Fig. 1 shows an implementation process of rotation-invariant face detection provided in an embodiment of the present invention, which is detailed as follows:
s1, constructing and training a cascaded multilayer convolutional neural network;
s2, inputting a test image, generating an image set with different resolutions in an image pyramid mode, and then sending the image set into the cascaded multilayer convolutional neural network to start detection;
s3, filtering out partial non-face windows in each level of network, adjusting the positions of the candidate frames according to the frame regression result, and simultaneously predicting the rotation angle of the face;
and S4, registering through image overturning operation according to the predicted rotation angle.
The cascaded multilayer convolutional neural network adopts a three-layer cascaded architecture design, each stage is composed of a shallow convolutional neural network, the human face detection, the angle recognition and the key point positioning tasks are completed simultaneously, and good effects are achieved in the aspects of speed and precision.
Further, step S1 is to construct and train a multi-task convolutional neural network based on a three-layer cascade architecture by using the relevance among the multiple tasks and combining face detection, angle recognition and key point positioning tasks, and the specific implementation steps are as follows:
the network structure diagrams of the first-level network, the second-level network and the third-level network are respectively shown in fig. 2, fig. 3 and fig. 4. The rotation invariant face detection is decomposed into a face/non-face binary classification problem, a face angle identification problem and a face candidate frame regression problem, namely whether an input image is a face or not is judged, and an output result of a detection frame is enabled to be infinitely close to a true value of the input image.
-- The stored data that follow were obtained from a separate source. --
/-- DROOP_WINDOW (14 R433): `cycles` of the window and how many of them were stretched. -/
def execDroopWindow (p : Pid) (cycles : Nat) (stretched : Nat) (s : State) : Out :=
  if !s.controls || !periodDue s (s.mon p).droopPeriod 10000 then .next s
  else
    let s := s.modMon p (fun m => { m with droopPeriod := periodNow s 10000 })
    if cycles < 100 * stretched then
      if (s.mon p).droopRun + 1 < 3 then
        .next (s.modMon p (fun m => { m with droopRun := m.droopRun + 1, droopFree := 0 }))
      else
        let s := s.modMon p (fun m => { m with droopRun := 0, droopFree := 0, droop := m.droop - 1 })
        .next (settle (raiseMon s p .droopFrequent (names [(s.mon p).droop])) p)
    else if (s.mon p).droopFree + 1 < 100 then
      .next (s.modMon p (fun m => { m with droopRun := 0, droopFree := m.droopFree + 1 }))
    else .next (s.modMon p (fun m => { m with droopRun := 0, droopFree := 0, droop := min 23 (m.droop + 1) }))

/-- BUDGET_ESTIMATE (14 R418, R419, R421, R422, R426, R430): the 48 counts of an interval of 2.0 µs and the hottest
junction. A distrusted skillet's own budget loop stands still. -/
def execBudgetEstimate (p : Pid) (counts : List Nat) (tempC : Nat) (s : State) : Out :=
  if !s.powered then .next s
  else
    let s := s.modMon p (fun m => { m with temp := min tempC 255 })
    let e := estimate s p counts
    let recent := ((s.mon p).estimates ++ [e]).drop ((s.mon p).estimates.length + 1 - 32)
    let s := s.modMon p (fun m => { m with
      estimateLast := e, estimates := recent, estimateAvg := Config.roundMw recent.sum recent.length })
    if !runs s p || (s.mon p).forced.isSome || (s.mon p).trust.distrusted then .next s
    else
      let b := budgetCeiling s p counts
      let s := s.modMon p (fun m => { m with
        budgetLevel := b, budgetExceeded := sat64 m.budgetExceeded (b2n (decide (m.budget < e))) })
      .next (climb (settle s p) p)

/-- LEVEL_RAMP_DONE (14 R419): the supply has reached the new voltage and the frequency switches. -/
def execLevelRampDone (p : Pid) (s : State) : Out :=
  match (s.mon p).ramp with
  | none => .next s
  | some l => .next (setLevel (s.modMon p (fun m => { m with ramp := none })) p l)

/-! ### The module loop (14 R425-R428, 18 R523, R533) -/

/-- The mapped skillets with their compute domain on (14 R425). -/
def budgeted (s : State) : List Pid := allPids.filter (fun p => runs s p && (s.logical? p).isSome)

/-- The module's total estimate (14 R422, R425): of the running skillets, and of the rim and carrier. -/
def totalEstimate (s : State) (rimMw : Nat) : Nat :=
  rimMw + ((allPids.filter (runs s)).map (fun p => (s.mon p).estimateAvg)).sum

/-- The average over the last 1.0 ms (14 R425): of the readings that stood, newest first, each for 64 µs, the sixteenth for
the 40 µs that are left. -/
def average1ms (xs : List Nat) : Nat :=
  if xs.length ≤ 15 then Config.roundMw xs.sum (max 1 xs.length)
  else Config.roundMw (64 * (xs.take 15).sum + 40 * xs.getD 15 0) 1000

/-- The pool in mW (14 R425, R430, R439, 18 R523, R533): the lowest of what each limit leaves. `vin` is the lower pair
voltage in 10 mV. With the module's estimator distrusted the busbar's 1.0 ms average, `busbar`, is held to 92 % of the cap
in place of the estimate to the cap. -/
def poolOf (s : State) (vin busbar : Nat) : Nat :=
  let w := s.power
  let cap := w.cap * 100000
  let base := if w.trust.distrusted then cap * 92 / 100 - w.rim - (busbar - cap * 92 / 100)
    else cap - w.rim - (w.average - cap)
  let cut := base - cap * w.poolCut / 100
  let inp := base - (cap - vin * 10 * s.input.iLim)
  let cool := if s.input.failed.on then 0 else if s.input.limit.on then min base (12000000 - w.rim) else base
  min (min cut inp) cool

/-- The budgets of R425 from the pool: equal shares, what low averages leave over given to the rest. -/
def budgetsOf (s : State) (pool : Nat) : List (Pid × Nat) :=
  let ps := budgeted s
  let share := pool / max 1 ps.length
  let low (p : Pid) : Bool := 10 * (s.mon p).estimateAvg < 9 * share
  let kept (p : Pid) : Nat := 11 * (s.mon p).estimateAvg / 10
  let rest := ps.filter (fun p => !low p)
  let above := ((ps.filter low).map (fun p => share - kept p)).sum
  ps.map (fun p => (p, if low p then min share (kept p) else share + above / max 1 rest.length))

/-- MODULE_POWER_PERIOD (14 R423-R428, R430, R445, 18 R523): the rim and carrier estimate, the lower pair voltage over the
last 1.0 ms and the 1.0 ms average of the busbar measurement. The budgets travel in POWER SET messages (R442). -/
def execModulePowerPeriod (rimMw : Nat) (vinMin10mV : Nat) (busbarMw : Nat) (s : State) : Out :=
  if !s.controls || !periodDue s s.power.modulePeriod 64 then .next s
  else
    let totals := (totalEstimate s rimMw :: s.power.totals).take 16
    let average := average1ms totals
    let s := s.modPower (fun w => { w with
      modulePeriod := periodNow s 64, baseEff := w.baseCap, rim := rimMw, totals := totals, average := average })
    let s := allPids.foldl (fun t p => settle (t.modMon p (fun m => { m with limit := 15 + t.power.maxPoint })) p) s
    let s := setCap s
    let pool := poolOf s vinMin10mV busbarMw
    let limited := vinMin10mV * 10 * s.input.iLim < s.power.cap * 100000
    let was := s.input.limited
    let s := { s with input := { s.input with limited := limited } }
    let s := if limited && !was then raiseInput s .inputLimited vinMin10mV else s
    let bs := budgetsOf s pool
    let s := s.modPower (fun w => { w with
      pool := pool
      budgets := bs.foldl (fun v e => vset v e.1 e.2) (Vector.replicate 64 0)
      floorPeriods := sat64 w.floorPeriods (b2n (allPids.any (fun p => runs s p && decide ((s.mon p).budgetLevel < 15)))) })
    let above := s.power.cap * 100000 < average && allPids.all (fun p => !runs s p || (s.mon p).level = 0)
    .next (if above && !s.power.unreachable then
        raiseMod (s.modPower (fun w => { w with unreachable := true })) .capUnreachable (names [s.power.cap])
      else s)

/-! ### POWER messages (14 R442) -/

/-- Whether a POWER message is turned away (14 R436): the region is tripped, switched off or isolated. -/
def powerRefused (s : State) (p : Pid) : Bool :=
  let d := (s.mon p).domain
  d == .tripped || d == .offHeat || d == .isolated

/-- POWER_SET (14 R442; a node that takes no part in the cobalt network hears nothing, 09 R275): reserved bits, then the
levels' range, then the region's state. -/
def execPowerSet (p : Pid) (budget : Nat) (limit : Nat) (thermal : Nat) (measured : Bool) (force : Nat) (rsv : Nat)
    (s : State) : Out :=
  if !s.nodeLive p.val then .next s
  else
    let s := recvCobalt s p.val
    let st := if rsv != 0 || (!measured && force != 0) then stReserved
      else if 23 < limit || 23 < thermal || 23 < force then stAbove
      else if powerRefused s p then stWrongState else 0
    if st != 0 then .next (sendReply s p.val st [])
    else
      let s := s.modMon p (fun m => { m with
        budget := budget % 2 ^ 32, limit := limit, thermal := thermal, forced := if measured then some force else none })
      .next (sendReply (settle s p) p.val 0 [])

/-- COMPUTE_OFF (14 R435, R442): a mapped skillet goes off for heat, any other is simply off. -/
def execComputeOff (p : Pid) (s : State) : Out :=
  if !s.nodeLive p.val then .next s
  else
    let s := recvCobalt s p.val
    if powerRefused s p then .next (sendReply s p.val stWrongState [])
    else
      let d : Domain := if (s.logical? p).isSome && runs s p then .offHeat else if runs s p then .off else (s.mon p).domain
      let s := domainOff s p d
      .next (sendReply (if d == .offHeat then
          raiseMon ((s.modMon p (fun m => { m with heatOffs := sat64 m.heatOffs 1 })).modPower
            (fun w => { w with heatOffTotal := sat32 w.heatOffTotal 1 })) p .regionOffHeat (names [(s.mon p).temp])
        else s) p.val 0 [])

/-- Whether a region may be restored (14 R437): switched off or tripped, cooled, neither a
hole nor to be isolated. -/
def cooled (s : State) (p : Pid) : Bool :=
  let m := s.mon p
  !s.isHole p && (m.domain == .offHeat || m.domain == .tripped) && m.temp + 10 ≤ s.power.throttleTemp
    && (m.domain == .offHeat || m.trips < 3)

/-- A region restored (14 R437). -/
def restoreRegion (s : State) (p : Pid) : State := raiseMon (domainOn s p 15) p .regionRestored (names [(s.mon p).temp])

/-- COMPUTE_ON (14 R437, R441, R442): restores a cooled region, or powers one that is simply off. -/
def execComputeOn (p : Pid) (s : State) : Out :=
  if !s.nodeLive p.val then .next s
  else
    let s := recvCobalt s p.val
    if cooled s p then .next (sendReply (restoreRegion s p) p.val 0 [])
    else if (s.mon p).domain == .off && !s.isHole p then .next (sendReply (domainOn s p 23) p.val 0 [])
    else if runs s p then .next (sendReply s p.val 0 [])
    else .next (sendReply s p.val stWrongState [])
Specifically, the method comprises the following steps:
A. as shown in fig. 2, the network structure of the first-level network is, from top to bottom: the first layer, convolutional layer, with convolutional kernel size of 3 × 3 and convolutional kernel number of 16; the second layer is a maximum pooling layer, and the pooling interval is 2 multiplied by 2; the third layer, convolution kernel size is 3 x 3, convolution kernel number is 32; the fourth layer, convolution kernel size is 3 x 3, convolution kernel number is 64; the fifth layer is divided into four sublayers which are respectively connected with the fourth layer in series, the four sublayers are convolution layers, the convolution kernel is 1 multiplied by 1, and the used supervision information is respectively as follows: face and non-face two-classification information, face position information and face key point position information;
B. as shown in fig. 3, the network structure of the second-level network is, from top to bottom: the first layer, convolutional layer, with convolutional kernel size of 3 × 3 and convolutional kernel number of 24; the second layer is a maximum pooling layer, and the pooling interval is 3 multiplied by 3; the third layer, convolution kernel size is 3 x 3, convolution kernel number is 48; the fourth layer is a maximum pooling layer, and the pooling interval is 3 multiplied by 3; the fifth layer, convolution kernel size is 2 x 2, convolution kernel number is 96; the sixth layer is a full connection layer, and the number of neurons is 196; the seventh layer is divided into four sublayers which are respectively connected with the sixth layer in series, the four sublayers are all connected layers, and the used monitoring information is respectively as follows: face and non-face two-classification information, face position information and face key point position information;
C. as shown in fig. 4, the network structure of the third-level network is, from top to bottom: the first layer, convolutional layer, with convolutional kernel size of 3 × 3 and convolutional kernel number of 24; the second layer is a maximum pooling layer, and the pooling interval is 3 multiplied by 3; the third layer, convolution kernel size is 3 x 3, convolution kernel number is 48; the fourth layer is a maximum pooling layer, and the pooling interval is 3 multiplied by 3; the fifth layer, convolution kernel size is 2 x 2, convolution kernel number is 96; the sixth layer is a maximum pooling layer, and the pooling interval is 2 multiplied by 2; a seventh layer, convolutional layer, with convolutional kernel size of 2 × 2 and number of convolutional kernels of 192; the eighth layer is a full connection layer, and the number of the neurons is 254; the ninth layer is divided into three sublayers which are respectively connected with the eighth layer in series, the four sublayers are all connected layers, and the used supervision information is respectively as follows: face and non-face two-classification information, face position information and face key point position information;
D. in the testing stage, the first-level network and the second-level network only output judgment results f of the human face and the non-human face, the displacement t of the human face candidate frame and the human face direction g, and the third-level network only outputs the judgment results f of the human face and the non-human face, the displacement t of the human face candidate frame and the human face key point position p;
E. when the convolutional neural network is trained, a random gradient descent algorithm is used, a cross entropy function is used for calculating the loss of a face/non-face two-classification task, and the loss is shown in a calculation formula (1):
L cls =ylog f+(1-y)log(1-f) (1)
where y represents the true face classification result.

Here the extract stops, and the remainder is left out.